設定のSTEP8で「イベント発生時の条件を決める」を行いましたが、ここでさらにClick Elementも追加してみます。
要素例 | 条件例 | ラベル例 |
---|---|---|
Click ID | 含む | banner_click |
Click URL | 含む | /service/ |
Click Element | 含む | img |
画像のクリックで発火しない場合、クリックイベントが画像そのものに反応していない可能性があるため、発火条件にimgタグも追加してあげます。

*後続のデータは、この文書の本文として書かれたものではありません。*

-- ==== Sys2Proof/Word.lean ====
section
/-! DEFINITION. The two word types of the machine: the 8-bit data unit and the 16-bit address or pair
(spec/00_scope.md R5). Bit fields, sign extension and byte order are in Sys2Proof/Machine/Bits.lean. -/

namespace Sys2Proof

/-- The 8-bit data unit of memory, I/O and the main registers (R5). -/
abbrev Byte := BitVec 8

/-- A 16-bit address, register pair or immediate (R5). -/
abbrev Word := BitVec 16

end Sys2Proof
end

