-- ==== Sys2Proof/Config.lean ====
section
/-! DEFINITION. What the platform fixes for a run (the OPEN parameters of spec/00_scope.md R5) as plain
data, the default platform, what an unlisted memory byte reads as, and the one free value of the model. -/

namespace Sys2Proof

/-- A channel of a CTC chip, 0 to 3 (61_ctc.md R450). -/
inductive Chan where
  | ch0 | ch1 | ch2 | ch3
  deriving DecidableEq, Repr

/-- A port of a PIO chip: A is port 0, B is port 1 (62_pio.md R490). -/
inductive PortId where
  | a | b
  deriving DecidableEq, Repr

/-- What a port address selects (20_memory.md R66, 61_ctc.md R452, 62_pio.md R492): a CTC channel, a PIO register,
or another device of the platform, whose behaviour the spec does not give. The number is the chip's index among the
platform's CTC chips or PIO chips. -/
inductive PortTarget where
  | ctc (chip : Nat) (chan : Chan)
  | pioData (chip : Nat) (port : PortId)
  | pioControl (chip : Nat) (port : PortId)
  | device
  deriving DecidableEq, Repr

/-- One line of PORT_MAP: every port address p with `p &&& mask = value` selects `target`. The first
matching line decides. -/
structure PortRule where
  mask : Word
  value : Word
  target : PortTarget
  deriving DecidableEq, Repr

/-- What a memory address is (20_memory.md R69): RAM; ROM, where a write has no effect; a device that the
model does not have, where a read is a draw. -/
inductive MemKind where
  | ram | rom | device
  deriving DecidableEq, Repr

/-- One line of MEM_MAP: the addresses from `first` to `last`. The first line that holds an address decides;
an address in no line is RAM, the default of R69. -/
structure MemRange where
  first : Word
  last : Word
  kind : MemKind
  deriving DecidableEq, Repr

/-- An entry of INT_SOURCES: a CTC chip or a PIO chip of the platform, by index (60_exceptions.md R402). -/
inductive SourceId where
  | ctc (chip : Nat)
  | pio (chip : Nat)
  deriving DecidableEq, Repr

/-- CTC_CHAIN of one chip: the channel that the zero-count output of channels 0, 1 and 2 pulses.
Channel 3 has no chained output (61_ctc.md R464). -/
structure Chain where
  from0 : Option Chan
  from1 : Option Chan
  from2 : Option Chan
  deriving DecidableEq, Repr

/-- No channel is chained, the default of R464. -/
def Chain.unwired : Chain := { from0 := none, from1 := none, from2 := none }

/-- The kinds of two-byte access that a rule performs (20_memory.md R71). WORD_NOTIFY is a list of them:
the kinds that are word-helper accesses, whose high byte does not notify (R73). -/
inductive WordAccess where
  | imm16      -- the two operand fetches of nn
  | load       -- a 16-bit load from (nn)
  | store      -- a 16-bit store to (nn)
  | push       -- Push16: PUSH, CALL, RST and interrupt acceptance
  | pop        -- Pop16: POP, RET, RETI and RETN
  | exRead     -- the two reads of EX (SP),HL
  | exWrite    -- the two writes of EX (SP),HL
  | tableRead  -- the mode 2 vector table entry
  deriving DecidableEq, Repr

/-- A row of TSTATE_TABLE that differs from the default (00_scope.md R5): an instruction of the row's form, its
T-states, and, for a form with two counts, the count where its condition fails or it does not repeat. A form with
one count has no use for `other`. -/
structure TStateRow where
  form : Instr
  taken : Nat
  other : Nat
  deriving DecidableEq, Repr

/-- TSTATE_TABLE (R5, 70_reset_and_hazards.md R539): the rows that differ from the default, which stands in each
instruction's meaning as its rule gives it, and the T-states of the halted no-op (60_exceptions.md R412). -/
structure TStateTable where
  rows : List TStateRow
  halted : Nat
  deriving DecidableEq, Repr

/-- ACCEPT_TSTATES (R5, 60_exceptions.md R411): the T-states of an acceptance; in mode 0 those of the executed
instruction come on top. -/
structure AcceptTStates where
  nmi : Nat
  im0 : Nat
  im1 : Nat
  im2 : Nat
  deriving DecidableEq, Repr

/-- The platform parameters of R5 that the model keeps as data. No step of the machine writes them. -/
structure Platform where
  /-- MEM_MAP (20_memory.md R69). -/
  memMap : List MemRange
  /-- PORT_MAP (R66). -/
  portMap : List PortRule
  /-- INT_SOURCES, index 0 the highest priority (60_exceptions.md R402). -/
  intSources : List SourceId
  /-- CTC_CHAIN, one entry per CTC chip; a chip without an entry is unwired (61_ctc.md R464). -/
  ctcChain : List Chain
  /-- TSTATES_WRAP, a positive integer (60_exceptions.md R414). -/
  tstatesWrap : Nat
  /-- EXIT_PC, when the launch names one (60_exceptions.md R422). -/
  exitPc : Option Word
  /-- WORD_NOTIFY: which kinds of two-byte access are word-helper accesses (20_memory.md R73). -/
  wordHelpers : List WordAccess
  /-- IO_UNMAPPED (R66): the value that a port no device answers reads; none for a draw. -/
  ioUnmapped : Option Byte
  /-- TSTATE_TABLE (R539). -/
  tstates : TStateTable
  /-- ACCEPT_TSTATES (R411). -/
  accept : AcceptTStates
  deriving DecidableEq, Repr

/-- The default platform: the port map and source order that 92_eei_decisions.md D5 and D16 give as the
defaults of the test vectors, flat RAM (R69), no chain (R464), no EXIT_PC, a draw for IO_UNMAPPED, the default
TSTATE_TABLE and ACCEPT_TSTATES (R5, R411, R412). DESIGN CHOICE (unsafe where a statement
would rest on it; log 5, 6, 9): the wrap threshold and the empty list of word helpers are OPEN in R5. -/
def Platform.standard : Platform where
  memMap := []
  portMap := [
    { mask := 0x00FF, value := 0x0000, target := .ctc 0 .ch0 },
    { mask := 0x00FF, value := 0x0001, target := .ctc 0 .ch1 },
    { mask := 0x00FF, value := 0x0002, target := .ctc 0 .ch2 },
    { mask := 0x00FF, value := 0x0003, target := .ctc 0 .ch3 },
    { mask := 0x00FF, value := 0x0010, target := .pioData 0 .a },
    { mask := 0x00FF, value := 0x0011, target := .pioData 0 .b },
    { mask := 0x00FF, value := 0x0012, target := .pioControl 0 .a },
    { mask := 0x00FF, value := 0x0013, target := .pioControl 0 .b } ]
  intSources := [.ctc 0, .pio 0]
  ctcChain := []
  tstatesWrap := 4294967296
  exitPc := none
  wordHelpers := []
  ioUnmapped := none
  tstates := { rows := [], halted := 4 }
  accept := { nmi := 11, im0 := 2, im1 := 13, im2 := 19 }

/-- What a memory byte that nothing has written reads as. DESIGN CHOICE (unsafe, log 2): 20_memory.md R69
gives a power-on draw. -/
def Config.unlistedByte : Byte := 0x00

/-- The free values of the machine: the k-th `draw()` (00_scope.md R8) of a read that no rule gives a value:
a port no device answers, where IO_UNMAPPED names no value (R66), a port of a device other than the CTC and the PIO
(R66), a PIO control register (62_pio.md R492), a device range of memory (R69). It has no body, so no proof can see
a value of it (safe, log 4). -/
opaque Config.freeByte : Nat → BitVec 8

end Sys2Proof
end

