-- ==== Sys2Proof/Machine/Operands.lean ====
section
/-! DEFINITION. Every operand form of the instructions: 8-bit registers, index halves, register pairs, the
packed flags byte, conditions, and the effective address (spec/10_state.md R22 to R33, 30_encoding.md R93 to
R104). -/

namespace Sys2Proof.Machine

/-! ## The packed flags byte -/

/-- `F` (R32). -/
def Flags.pack (f : Flags) : Byte :=
  bitAt f.sf 7 ||| bitAt f.zf 6 ||| bitAt f.yf 5 ||| bitAt f.hf 4 |||
    bitAt f.xf 3 ||| bitAt f.pf 2 ||| bitAt f.nf 1 ||| bitAt f.cf 0

/-- The flags that the byte `v` sets when it is written to F (R33). -/
def Flags.unpack (v : Byte) : Flags where
  sf := v.getLsbD 7
  zf := v.getLsbD 6
  yf := v.getLsbD 5
  hf := v.getLsbD 4
  xf := v.getLsbD 3
  pf := v.getLsbD 2
  nf := v.getLsbD 1
  cf := v.getLsbD 0

/-- `cond(c)` (R96). -/
def Flags.cond (f : Flags) : Cond → Bool
  | .nz => !f.zf
  | .z => f.zf
  | .nc => !f.cf
  | .c => f.cf
  | .po => !f.pf
  | .pe => f.pf
  | .p => !f.sf
  | .m => f.sf

/-- `cond(c)` for JR (R96). -/
def Flags.jrCond (f : Flags) : JrCond → Bool
  | .nz => !f.zf
  | .z => f.zf
  | .nc => !f.cf
  | .c => f.cf

/-! ## 8-bit registers -/

/-- `reg8(c, None)` (R93). -/
def Regs.get8 (g : Regs) : Reg8 → Byte
  | .b => g.b
  | .c => g.c
  | .d => g.d
  | .e => g.e
  | .h => g.h
  | .l => g.l
  | .a => g.a

/-- `reg8(c, None) <- v` (R93). -/
def Regs.set8 (g : Regs) (r : Reg8) (v : Byte) : Regs :=
  match r with
  | .b => { g with b := v }
  | .c => { g with c := v }
  | .d => { g with d := v }
  | .e => { g with e := v }
  | .h => { g with h := v }
  | .l => { g with l := v }
  | .a => { g with a := v }

/-- IX or IY (R102). -/
def Regs.getIndex (g : Regs) : Index → Word
  | .ix => g.ix
  | .iy => g.iy

/-- IX or IY written. -/
def Regs.setIndex (g : Regs) (x : Index) (v : Word) : Regs :=
  match x with
  | .ix => { g with ix := v }
  | .iy => { g with iy := v }

/-- One half of a 16-bit register (R24). -/
def halfOf (w : Word) : Half → Byte
  | .hi => hiByte w
  | .lo => loByte w

/-- A 16-bit register with one half replaced, the other unchanged (R24). -/
def withHalf (w : Word) (h : Half) (v : Byte) : Word :=
  match h with
  | .hi => mkWord v (loByte w)
  | .lo => mkWord (hiByte w) v

/-- IXh, IXl, IYh or IYl (R24). -/
def Regs.getHalf (g : Regs) (x : Index) (h : Half) : Byte := halfOf (g.getIndex x) h

/-- IXh, IXl, IYh or IYl written (R24). -/
def Regs.setHalf (g : Regs) (x : Index) (h : Half) (v : Byte) : Regs :=
  g.setIndex x (withHalf (g.getIndex x) h v)

/-- `reg8(c, ctx)` in index context (R103). -/
def Regs.getX8 (g : Regs) (x : Index) : XReg8 → Byte
  | .b => g.b
  | .c => g.c
  | .d => g.d
  | .e => g.e
  | .xh => g.getHalf x .hi
  | .xl => g.getHalf x .lo
  | .a => g.a

/-- `reg8(c, ctx) <- v` in index context (R103). -/
def Regs.setX8 (g : Regs) (x : Index) (r : XReg8) (v : Byte) : Regs :=
  match r with
  | .b => { g with b := v }
  | .c => { g with c := v }
  | .d => { g with d := v }
  | .e => { g with e := v }
  | .xh => g.setHalf x .hi v
  | .xl => g.setHalf x .lo v
  | .a => { g with a := v }

/-! ## Register pairs (R22) -/

/-- BC. -/
def Regs.bc (g : Regs) : Word := mkWord g.b g.c
/-- DE. -/
def Regs.de (g : Regs) : Word := mkWord g.d g.e
/-- HL. -/
def Regs.hl (g : Regs) : Word := mkWord g.h g.l
/-- BC written. -/
def Regs.setBc (g : Regs) (v : Word) : Regs := { g with b := hiByte v, c := loByte v }
/-- DE written. -/
def Regs.setDe (g : Regs) (v : Word) : Regs := { g with d := hiByte v, e := loByte v }
/-- HL written. -/
def Regs.setHl (g : Regs) (v : Word) : Regs := { g with h := hiByte v, l := loByte v }

/-- `reg16(p, None)` (R94). -/
def Regs.getPair (g : Regs) : Pair → Word
  | .bc => g.bc
  | .de => g.de
  | .hl => g.hl
  | .sp => g.sp

/-- `reg16(p, None) <- v` (R94). -/
def Regs.setPair (g : Regs) (p : Pair) (v : Word) : Regs :=
  match p with
  | .bc => g.setBc v
  | .de => g.setDe v
  | .hl => g.setHl v
  | .sp => { g with sp := v }

/-- `reg16(p, ctx)` in index context (R94, R103). -/
def Regs.getXPair (g : Regs) (x : Index) : XPair → Word
  | .bc => g.bc
  | .de => g.de
  | .xx => g.getIndex x
  | .sp => g.sp

/-- The pointer of LD A,(BC), LD A,(DE), LD (BC),A and LD (DE),A (40_load8.md R145, R147). -/
def Regs.getPtr (g : Regs) : PtrPair → Word
  | .bc => g.bc
  | .de => g.de

/-! ## The same on the state -/

/-- The register file replaced. -/
def State.withRegs (s : State) (g : Regs) : State := { s with regs := g }
/-- The flags replaced. -/
def State.withFlags (s : State) (f : Flags) : State := { s with flags := f }
/-- A 8-bit register written. -/
def State.setReg8 (s : State) (r : Reg8) (v : Byte) : State := s.withRegs (s.regs.set8 r v)
/-- A written. -/
def State.setA (s : State) (v : Byte) : State := s.withRegs { s.regs with a := v }

/-- The pair that PUSH q stores: BC, DE, HL or A:F (30_encoding.md R95). -/
def State.getStackPair (s : State) : StackPair → Word
  | .bc => s.regs.bc
  | .de => s.regs.de
  | .hl => s.regs.hl
  | .af => mkWord s.regs.a s.flags.pack

/-- The pair that POP q loads (41_load16.md R177). -/
def State.setStackPair (s : State) (q : StackPair) (v : Word) : State :=
  match q with
  | .bc => s.withRegs (s.regs.setBc v)
  | .de => s.withRegs (s.regs.setDe v)
  | .hl => s.withRegs (s.regs.setHl v)
  | .af => (s.setA (hiByte v)).withFlags (Flags.unpack (loByte v))

/-- `EA(IX)` or `EA(IY)` (30_encoding.md R101, R104). -/
def Regs.indexed (g : Regs) (x : Index) (d : Byte) : Word := g.getIndex x + sext16 d

/-- The port address `A << 8 | n` (49_io.md R370, R373). -/
def State.portAN (s : State) (n : Byte) : Word := mkWord s.regs.a n

end Sys2Proof.Machine
end

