-- ==== Sys2Proof/Machine/Iteration.lean ====
section
/-! DEFINITION. The run-loop iteration (spec/60_exceptions.md R404): interrupt acceptance, one instruction or
halted no-op, the wait states and the tick broadcast. -/

namespace Sys2Proof.Machine

/-- What comes after a phase that answers a next state. -/
def andThen (r : Result) (k : State → Result) : Result :=
  match r with
  | .next s => k s
  | .fault f => .fault f
  | .refused f => .refused f

/-! ## Interrupt acceptance -/

/-- `IM0_SINGLE` (R408): the one-byte instruction of the base page that the vector is, other than HALT and
the prefixes. -/
def im0Instr (v : Byte) : Option Instr :=
  match decode [v] with
  | .ok i _ => if i.isPrefixRow || i == .halt then none else some i
  | .error _ => none

/-- `AcceptIM0(v)` (R408, R411): the instruction runs with no fetch, so PC is the interrupted PC. -/
def acceptIm0 (v : Byte) (s : State) : Result :=
  match im0Instr v with
  | some i => execBaseRow i (charge s.platform.accept.im0 s)
  | none => .refused .im0NotOneByte

/-- `AcceptINT(s)` (R407). -/
def acceptInt (id : SourceId) (s : State) : Result :=
  let r := acceptSource id s
  match r.2.im with
  | .im0 => acceptIm0 r.1 r.2
  | .im1 => .next (acceptIm1 r.2)
  | .im2 => .next (acceptIm2 r.1 r.2)

/-- Steps 1 to 3 of R404: whether an interrupt was accepted, and the outcome. -/
def interruptPhase (s : State) : Bool × Result :=
  if s.afterPrefix then (false, .next s)
  else
    let s1 := { s with eidi := false }
    if s.nmiPending then (true, .next (acceptNmi s1))
    else if s.eidi then (false, .next s1)
    else if s.iff1 then
      match scanSources s1 s1.platform.intSources with
      | some id => (true, acceptInt id s1)
      | none => (false, .next s1)
    else (false, .next s1)

/-! ## One instruction -/

/-- `ExecuteInstruction()` (30_encoding.md R111): the bytes at PC are decoded, the instruction's own are
fetched, and it is executed. -/
def executeInstruction (s : State) : Result :=
  match decode (window s s.pc 4) with
  | .ok i _ => exec i (fetchCode 0 i.code s)
  | .error _ => .fault .internalConsistencyFailure

/-- Steps 4 and 6 of R404: the halted no-op (R412) or one instruction; no halted no-op after a prefix-chain step
(10_state.md R39, log 17). -/
def executePhase (accepted : Bool) (s : State) : Result :=
  let s1 := { s with afterPrefix := false }
  if s.halted && !accepted && !s.afterPrefix then .next (charge s.platform.tstates.halted (incR s1))
  else executeInstruction s1

/-- The end of an iteration (R413, R414): wait states, the cumulative counter, the tick broadcast. -/
def closeIteration (s : State) : Result :=
  let t := s.t + s.waitAcc
  let s1 := { s with t := t, waitAcc := 0, tTotal := (s.tTotal + t) % s.platform.tstatesWrap }
  match tickChips t (List.range s1.ctcs.length) s1 with
  | some s2 => .next s2
  | none => .fault .ctcChainLoop

/-- `Iteration()` (R404). -/
def iteration (s : State) : Result :=
  let p := interruptPhase { s with t := 0 }
  andThen p.2 fun s1 => andThen (executePhase p.1 s1) closeIteration

/-- The host's interactions, then one iteration (R404, R418). -/
def hostThenIteration (s : State) : Result :=
  match hostPhase s with
  | some s1 => iteration s1
  | none => .fault .ctcChainLoop

/-- The bytes of `bs` stored at `a` and after it, wrapping. -/
def storeBytes (a : Word) : List Byte → Memory → Memory
  | [], m => m
  | b :: bs, m => storeBytes (a + 1) bs (m.write a.toNat b)

/-- The bytes of an instruction whose bits are `w`, then zeros up to the longest instruction. -/
def fetchBytes (nbits w : Nat) : List Byte :=
  let n := (nbits + 7) / 8
  tableBytes n w ++ List.replicate (4 - n) 0

end Sys2Proof.Machine
end

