-- ==== Sys2Proof/Safety.lean ====
section
/-! DEFINITION. When a run has ended (spec/60_exceptions.md R422), the wrap-aware difference of two readings
of the cumulative counter (R414), and what holds of every state that a run reaches (10_state.md R20, R42,
61_ctc.md R451). -/

namespace Sys2Proof

open Sys2Proof.Machine

/-- What a launch chooses as the end of a run (R422). -/
inductive EndRule where
  | halted | exitPc | hostStop
  deriving DecidableEq, Repr

/-- The end that the launch chose has come at this state, the state after an iteration (R422 (a), (b); a launch
that chose (c) waits for the stop alone). -/
def endReached (rule : EndRule) (s : State) : Bool :=
  match rule with
  | .halted => s.halted
  | .exitPc => decide (s.platform.exitPc = some s.pc) && !s.afterPrefix
  | .hostStop => false

/-- The run has ended at this state, the state after an iteration: the end that the launch chose has come, or the
host has stopped the run (R418, R422). DEDUCED (unsafe where a launch's choice excludes the stop, log 7): the stop ends
a run whatever its launch chose, as R418's "the run ends after the current iteration" has it. -/
def runEnded (rule : EndRule) (s : State) : Bool := s.stop || endReached rule s

/-- `calcTStatesDiff(t1, t2)` (R414). -/
def calcTStatesDiff (wrap t1 t2 : Nat) : Nat := if t1 ≤ t2 then t2 - t1 else wrap - t1 + t2

/-- The ranges of a CTC channel's counting fields (61_ctc.md R451). -/
def Machine.Channel.inRange (x : Channel) : Prop :=
  1 ≤ x.counter ∧ x.counter ≤ 256 ∧ 1 ≤ x.reload ∧ x.reload ≤ 256 ∧ 1 ≤ x.pre ∧ x.pre ≤ 256

/-- Every channel of the chip is in range. -/
def Machine.Ctc.inRange (c : Ctc) : Prop :=
  c.ch0.inRange ∧ c.ch1.inRange ∧ c.ch2.inRange ∧ c.ch3.inRange

/-- The state invariant: memory in canonical form, every CTC channel in range, every stored PIO vector even
(62_pio.md R494), every CTC vector base a multiple of 8 (61_ctc.md R457), the cumulative counter below the
wrap threshold (10_state.md R42). -/
structure Machine.State.Inv (s : State) : Prop where
  memory : s.mem.wf = true
  channels : ∀ c ∈ s.ctcs, c.inRange
  vecbases : ∀ c ∈ s.ctcs, c.vecbase &&& 0x07 = 0
  vectors : ∀ p ∈ s.pios, p.a.vector.getLsbD 0 = false ∧ p.b.vector.getLsbD 0 = false
  counter : s.tTotal < s.platform.tstatesWrap

end Sys2Proof
end

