/-- 62_pio.md R493 to R499, R500 to R506: the control protocol, the data path and the handshake of a port in every
mode. A control byte is the awaited mask whatever its bits, else a vector, a mode word, an interrupt control word,
an interrupt enable word or nothing, changes only its own port, and never raises a request; a data write, a data
read, the peripheral's fetch and its strobe act as the mode says, those of port A in mode 2 with port B's input
handshake (mode 2 of port B is mode 0 in its data path); in mode 3 a data write or an input change requests exactly
on the transition into the condition, with the interrupt enabled and port B not serving port A. -/
def Obligations.PioProtocol : Prop :=
  ∀ (p : Pio) (x : PortId) (v : Byte),
    let q := p.port x
    let coupled : Prop := x = .b ∧ p.a.mode = .byteBidir
    let read := p.dataRead x
    let fetched := p.fetchOut x
    OnlyPort p (p.controlWrite x v) x (ControlLaw q v) ∧
    (∀ y, ((p.controlWrite x v).port y).req = true → (p.port y).req = true) ∧
    OnlyPort p (p.dataWrite x v) x (fun r =>
      match q.mode with
      | .byteOut => r = { q with out := v, ready := true }
      | .byteIn => r = { q with out := v }
      | .byteBidir => r = { q with out := v, ready := true }
      | .bitMode => Evaluates coupled { q with out := v } r) ∧
    (match q.mode, x with
      | .byteOut, _ => read = (q.out, p)
      | .byteIn, _ => read.1 = q.inp ∧ OnlyPort p read.2 x (· = { q with ready := true })
      | .byteBidir, .a => read.1 = q.inp ∧ OnlyPort p read.2 .b (· = { p.b with ready := true })
      | .byteBidir, .b => read = (q.out, p)
      | .bitMode, _ => (∀ i < 8, read.1.getLsbD i = visibleLine q i) ∧ read.2 = p) ∧
    (match q.mode with
      | .byteOut => fetched.1 = q.out ∧ OnlyPort p fetched.2 x (· = strobed q)
      | .byteIn => fetched = (q.out, p)
      | .byteBidir => fetched.1 = q.out ∧ OnlyPort p fetched.2 x (· = strobed q)
      | .bitMode => (∀ i < 8, fetched.1.getLsbD i = visibleLine q i) ∧ fetched.2 = p) ∧
    (match q.mode, x with
      | .byteOut, _ => OnlyPort p (p.putIn x v) x (· = { q with inp := v })
      | .byteIn, _ => OnlyPort p (p.putIn x v) x (· = strobed { q with inp := v })
      | .byteBidir, .a => (p.putIn x v).a = { q with inp := v } ∧ (p.putIn x v).b = strobed p.b
      | .byteBidir, .b => OnlyPort p (p.putIn x v) x (· = { q with inp := v })
      | .bitMode, _ => OnlyPort p (p.putIn x v) x (Evaluates coupled { q with inp := v }))
end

一度プレビューで正しくタグが発火されたか確認してみましょう。
さらに条件を絞り込む
Click Elementでimgを指定しても、タグが発火しない場合は、正規表現でさらに対象を絞り込んでみます。
要素例 | 条件例 | ラベル例 |
---|---|---|
Click ID | 含む | banner_click |
Click URL | 含む | /service/ |
Click Element | 正規表現に一致 | a#banner_click img |
これにより、特定のaタグ内の画像がクリックされた時に、反応するよう設定できます。
カスタムイベントを作成する
さまざま試しても発火しない場合は、JavaScriptを使い手動でクリックイベントを発火させる、カスタムイベントを作成して、GTMにそのイベントを設定する方法があります。
STEP1:JavaScripのコードを作成する
<script>
window.onload = function() {
document.querySelectorAll('a#banner_click img').forEach(function(img) {
img.addEventListener('click', function(e) {
dataLayer.push({'event': 'imageClick'});
});
});
};
</script>
STEP2:JavaScripのコードをHTMLに入れる
作成したJavaScripのコードを、head内かbodyの閉じタグ直前に追記します。
STEP3:GTMのカスタムイベントをトリガーとして設定
先ほど見て頂いた、通常設定の流れSTEP6の「トリガーのタイプで[すべての要素]をクリック」の時に、クリックではなくその他の[カスタムイベント]を選択します。
STEP4:JavaScripのコードに入れたイベント名を入れる
トリガーのタイプを[カスタムイベント]へ変えたら、JavaScripのコード内のイベント名を入れて保存します。
例:imageClick
コード上のイベント名と、GTM側のイベント名を合わせなければ、タグが発火しないため注意しましょう。
STEP5:プレビューでテストする
[プレビュー]を行い正しくイベントが発火しているかを確認します。
STEP6:公開する
プレビューで問題なくイベントが発火しているのを確認できたら、最終的に[公開]を行い設定を反映させていきます。